I first learned of the connection between Eileen Gray & Bruce Chatwin when I was researching Time & Destiny, my fictionalised account of Gray’s life. Up to then I’d only known and admired Chatwin for his award-winning travel writing.
Intrigued, I started researching and discovered that in November 1972, Bruce Chatwin, a reporter with the Sunday Times magazine went to Paris to interview Eileen Gray. She was in the news because of the record breaking price paid by Yves Saint Laurent in an executor’s sale for her lacquer screen titled, Le Destin. The interview took place on a Sunday afternoon at her apartment in 21 rue Bonaparte, Paris.

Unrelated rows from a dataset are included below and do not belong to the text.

-- ==== Sys2Proof/Machine/Engines.lean ====
section
/-! DEFINITION. Engines as objects: what runs (R197, R294, R341, R401), the contexts of sheet bends, compositors and timing
generators (R252 to R256, R287), layers and sheet bends beside their registers, and the configuration each context gives. -/

namespace Sys2Proof.Machine

open Sys2Proof

/-! State of layers, sheet bends, generators, recorders and players -/

def layerInit : LayerSt := ⟨0, 0, false, false, false, none, none⟩
def sheetInit : SheetSt := ⟨none, 0, false, 0, false, false, [], [], [], 0, [], [], false⟩
def genInit : GenSt := ⟨none, none, false, 0, [], false, none⟩
def recInit : RecSt := ⟨0, 0, none, [], none, false, false⟩
def plyInit : PlySt := ⟨none, none, false, 0, false, false⟩

/-- Layer number (R629). -/
def layerNo (cp l : Nat) : Nat := 8 * cp + l

def State.layerSt (s : State) (n : Nat) : LayerSt := tabGetD layerInit n s.eng.layers
def State.sheetSt (s : State) (n : Nat) : SheetSt := tabGetD sheetInit n s.eng.sheets
def State.genSt (s : State) (n : Nat) : GenSt := tabGetD genInit n s.eng.gens
def State.recSt (s : State) (n : Nat) : RecSt := tabGetD recInit n s.store.recs
def State.plySt (s : State) (n : Nat) : PlySt := tabGetD plyInit n s.store.plys

def setLayerSt (n : Nat) (v : LayerSt) (s : State) : State := { s with eng := { s.eng with layers := tabSet n v s.eng.layers } }
def setSheetSt (n : Nat) (v : SheetSt) (s : State) : State := { s with eng := { s.eng with sheets := tabSet n v s.eng.sheets } }
def setGenSt (n : Nat) (v : GenSt) (s : State) : State := { s with eng := { s.eng with gens := tabSet n v s.eng.gens } }
def setRecSt (n : Nat) (v : RecSt) (s : State) : State := { s with store := { s.store with recs := tabSet n v s.store.recs } }
def setPlySt (n : Nat) (v : PlySt) (s : State) : State := { s with store := { s.store with plys := tabSet n v s.store.plys } }

/-- Raise an event of a sheet bend (R338), a compositor (R391), a layer (R395), a recorder or a player (R481). -/
def raiseSb (n b : Nat) (s : State) : State := raiseEn (s.owner (objSb n)) (objSb n) (Reg.sbdEvent n) (Reg.sbdEventEn n) b s
def raiseCp (n b : Nat) (s : State) : State := raiseEn (s.owner (objCp n)) (objCp n) (Reg.cmpEvent n) (Reg.cmpEventEn n) b s
def raiseLayer (cp l b : Nat) (s : State) : State :=
  raiseEn (s.owner (objCp cp)) (objLayer (layerNo cp l)) (Reg.cmpLEvent cp l) (Reg.cmpLEventEn cp l) b s
def raiseRec (r b : Nat) (s : State) : State := raiseEn (s.owner (objRec r)) (objRec r) (Reg.fstRecEvent r) (Reg.fstRecEventEn r) b s
def raisePly (p b : Nat) (s : State) : State := raiseEn (s.owner (objPly p)) (objPly p) (Reg.fstPlyEvent p) (Reg.fstPlyEventEn p) b s

/-- Raise an event of a destination (R244). -/
def raiseDest (d b : Nat) (s : State) : State :=
  raiseEn (s.owner (objDest d)) (objDest d) (Reg.splDestEvent (destWin d)) (Reg.splDestEventEn (destWin d)) b s

/-! Bindings by register -/

/-- Output EI of a compositor (R389). -/
def State.cpEi (s : State) (n : Nat) : Nat := s.f (Reg.cmpBind n) 9 0

/-- The number of layers of a compositor (R340, R389). -/
def State.cpLayers (s : State) (n : Nat) : Nat := s.f (Reg.cmpId n) 15 12

/-- The EO bound to a layer, if one (R343). -/
def State.layerEo (s : State) (cp l : Nat) : Option Nat := tabGet (layerNo cp l) s.eng.layerEos

/-- EO of a recorder and EI of a player (R481). -/
def State.recEo (s : State) (r : Nat) : Nat := s.f (Reg.fstRecId r) 25 16
def State.plyEi (s : State) (p : Nat) : Nat := s.f (Reg.fstPlyId p) 25 16

/-- The EO ports whose layers belong to a compositor. -/
def State.cpEos (s : State) (cp : Nat) : List Nat :=
  (s.eng.layerEos.filter (fun e => decide (e.1 / 8 = cp))).map Prod.snd

/-- The EI ports that carry what sheet bend `n` takes part in: its own, or those of its whole gang (R331, R332). -/
def State.sbOutEis (s : State) (n : Nat) : List Nat :=
  if s.eng.gangs.contains (n / 4) then (List.range 4).map (fun q => s.sbEi (n / 4 * 4 + q)) else [s.sbEi n]

/-! What runs -/

/-- A destination runs: an encoder EO with a generator (R34, R404 for SDI framers), a layer or sheet bend input whose engine's output feeds a running
destination, a recorder EO while it records, an egress strand while its transmitter is IDLE or ACTIVE (R197, R294, R341). -/
def destRunsF : Nat → State → Nat → Bool
  | 0, _, _ => false
  | k + 1, s, d =>
    if destIsStrand d then decide (1 ≤ s.tx (destNumber d))
    else
      match s.consumer d with
      | none => false
      | some (.sdiEnc _ _) => (s.pacedBy d).isSome
      | some (.dispSrc _) => (s.pacedBy d).isSome
      | some (.tx2110 _) => (s.pacedBy d).isSome
      | some (.recorder r) => s.bit (Reg.fstRecStatus r) 0
      | some (.sbIn n) => (s.sbOutEis n).any (fun e => (s.fedBy false e).any (destRunsF k s))
      | some (.layer cp _) => (s.fedBy false (s.cpEi cp)).any (destRunsF k s)

/-- A destination is running. -/
def State.destRuns (s : State) (d : Nat) : Bool := destRunsF 160 s d

/-- A sheet bend runs (R294), of a gang: its leader or any member (R332). -/
def State.sbRuns (s : State) (n : Nat) : Bool := (s.sbOutEis n).any (fun e => (s.fedBy false e).any s.destRuns)

/-- A compositor runs (R341). -/
def State.cpRuns (s : State) (n : Nat) : Bool := (s.fedBy false (s.cpEi n)).any s.destRuns

/-- An engine with two contexts runs, by object code (R254, R294, R341, R401). -/
def State.engRuns (s : State) (e : Nat) : Bool :=
  match objClass e with
  | 0x03 => s.sbRuns (objIndex e)
  | 0x04 => s.cpRuns (objIndex e)
  | 0x06 => s.genRuns (objIndex e)
  | _ => false

/-- The generator that times an engine's output (R297, R342). -/
def State.engGen (s : State) (e : Nat) : Nat :=
  match objClass e with
  | 0x03 => fld (s.liveReg (Reg.sbdTg (objIndex e))) 7 0
  | 0x04 => fld (s.liveReg (Reg.cmpTg (objIndex e))) 7 0
  | _ => objIndex e

/-- The engine with two contexts that a consumer is, or is part of (R249). -/
def consumerEngine : Consumer → Option Nat
  | .sbIn n => some (objSb n)
  | .layer cp _ => some (objCp cp)
  | _ => none

/-- The engine with two contexts that a producer is. -/
def producerEngine : Producer → Option Nat
  | .sbOut n => some (objSb n)
  | .cpOut n => some (objCp n)
  | _ => none

/-- The engine that stands for another: the leader of its gang (R331, R332), else itself. -/
def State.engLead (s : State) (e : Nat) : Nat :=
  if objClass e = 0x03 ∧ s.eng.gangs.contains (objIndex e / 4) then objSb (objIndex e / 4 * 4) else e

/-- The sheet bends an engine consists of: a gang's members, or itself. -/
def State.gangOf (s : State) (n : Nat) : List Nat :=
  if s.eng.gangs.contains (n / 4) then (List.range 4).map (fun q => n / 4 * 4 + q) else [n]

/-- The sheet bend that leads another's gang, or is the bend itself (R331). -/
def State.sbLead (s : State) (n : Nat) : Nat := if s.eng.gangs.contains (n / 4) then n / 4 * 4 else n

/-- The sheet bends whose inputs an engine needs: its own, of a gang every quadrant's, under ONE_QUAD the leader's (R331). -/
def State.sbInputs (s : State) (n : Nat) : List Nat :=
  match s.sbShape s.liveReg n with
  | none => [n]
  | some k => if k = 2 then [n / 4 * 4] else (List.range 4).map (fun q => n / 4 * 4 + q)

/-- The input of a sheet bend is present, of a gang that of every quadrant (R332). -/
def State.sbFed (s : State) (n : Nat) : Bool := (s.sbInputs n).all (fun k => s.bit (Reg.sbdStatus k) 0)

/-- The EO ports an engine reads. -/
def State.engInputs (s : State) (e : Nat) : List Nat :=
  match objClass e with
  | 0x03 => (s.gangOf (objIndex e)).map s.sbEo
  | 0x04 => s.cpEos (objIndex e)
  | _ => []

/-- The engines that are not running and that a source brings into running, with those behind them (R249). -/
def startsF : Nat → State → Nat → List Nat
  | 0, _, _ => []
  | k + 1, s, ei =>
    match s.producer ei with
    | none => []
    | some p =>
      match producerEngine p with
      | none => []
      | some e0 =>
        let e := s.engLead e0
        if s.engRuns e then []
        else e :: ((s.engInputs e).filterMap s.hitch).foldr (fun x acc => startsF k s x ++ acc) []

/-- The engines that a source brings into running. -/
def State.starts (s : State) (ei : Nat) : List Nat := (startsF 16 s ei).eraseDups

/-! Contexts -/

/-- The context register of an engine (R287). -/
def ctxReg (e : Nat) : Nat :=
  match objClass e with
  | 0x03 => Reg.sbdCtx (objIndex e)
  | 0x04 => Reg.cmpCtx (objIndex e)
  | _ => Reg.scnCtx (objIndex e)

/-- State of an engine's shadow context (R252): 0 CLEAN, 1 STAGED, 2 HELD, 3 PREROLL, 4 DECIDED. -/
def State.ctx (s : State) (e : Nat) : Nat := s.f (ctxReg e) 2 0

/-- Set the state of a shadow context; entry to CLEAN clears IGNORED_WR and STARTS and frees HOLDER (R287). -/
def setCtx (e v : Nat) (s : State) : State :=
  if v = 0 then s.setReg (ctxReg e) (wd 0xFFFF0000) else s.setF (ctxReg e) 2 0 v

/-- Take an engine into a set: state, STARTS and HOLDER. -/
def holdCtx (e v holder : Nat) (s : State) : State :=
  ((s.setF (ctxReg e) 2 0 v).setBit (ctxReg e) 3 (!s.engRuns e)).setF (ctxReg e) 31 16 holder

/-- Count a write an engine ignores (R254), saturating at 255. -/
def ignoreWr (e : Nat) (s : State) : State := s.setF (ctxReg e) 15 8 (min 255 (s.f (ctxReg e) 15 8 + 1))

/-- The engine whose context holds a register, by object code (R250, R420). -/
def ctxOwner (l : Loc) : Option Nat :=
  match l.kind with
  | .sbd => some (objSb l.i)
  | .cmp => some (objCp l.i)
  | .layer => some (objCp l.i)
  | .scn => some (objTg l.i)
  | .crc => some (objTg l.i)
  | _ => none

/-- The engine whose contexts hold a register: a gang's leader for its members (R332). -/
def State.ctxOwnerOf (s : State) (l : Loc) : Option Nat := (ctxOwner l).map s.engLead

/-- A register belongs to an engine's contexts: one of its RWS registers (R250). -/
def State.isShadowOf (s : State) (e a : Nat) : Bool :=
  match locate a with
  | none => false
  | some l => decide (l.row.acc = .rws) && decide (s.ctxOwnerOf l = some e)

/-- Every register of an engine's contexts that holds other than its reset value in one context. -/
def State.ctxRegs (s : State) (e : Nat) : List Nat :=
  ((s.regs.map Prod.fst ++ s.live.map Prod.fst).filter (s.isShadowOf e)).eraseDups

/-- The shadow becomes the live context (R255). -/
def swapIn (e : Nat) (s : State) : State :=
  (s.ctxRegs e).foldl (fun s a => s.setLive a (s.reg a)) s

/-- The shadow is reloaded from the live context (R255, R256). -/
def reloadShadow (e : Nat) (s : State) : State :=
  (s.ctxRegs e).foldl (fun s a => s.setReg a (s.liveReg a)) s

/-- The new shadow is being loaded, and holds writes (R255). -/
def State.reloading (s : State) (e : Nat) : Bool := (tabGet e s.spl.reloading).isSome

end Sys2Proof.Machine
end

When I set about tracking down this interview, it wasn’t in any of his anthologies: the one mention that it had taken place was the letter he wrote from his address in Sloan Avenue, London thanking her ‘for the most enjoyable Sunday afternoon I have spent in years.’ Eventually, I discovered from Bruce’s wife, Elizabeth, that the interview had never been published.
Charming and charismatic, Bruce Chatwin was more than 60 years Eileen Gray’s junior, yet over those hours they had to have discovered several examples of common ground and I like to believe forged a special bond.
When he noticed a painting of hers of Patagonia hanging on the wall, he remarked it was a place he’d like to visit. She promised the painting would be his one day and suggested he go to Patagonia for her. When he resigned from the Sunday Times he went to Patagonia and she willed him the painting. In 1977 In Patagonia was published. It changed the face of modern travel writing and brought Bruce international fame.
My wondering what happened between the retiring designer who had become an international icon, second time around and the charismatic maestro of interviews was the trigger that drove me to write The Interview.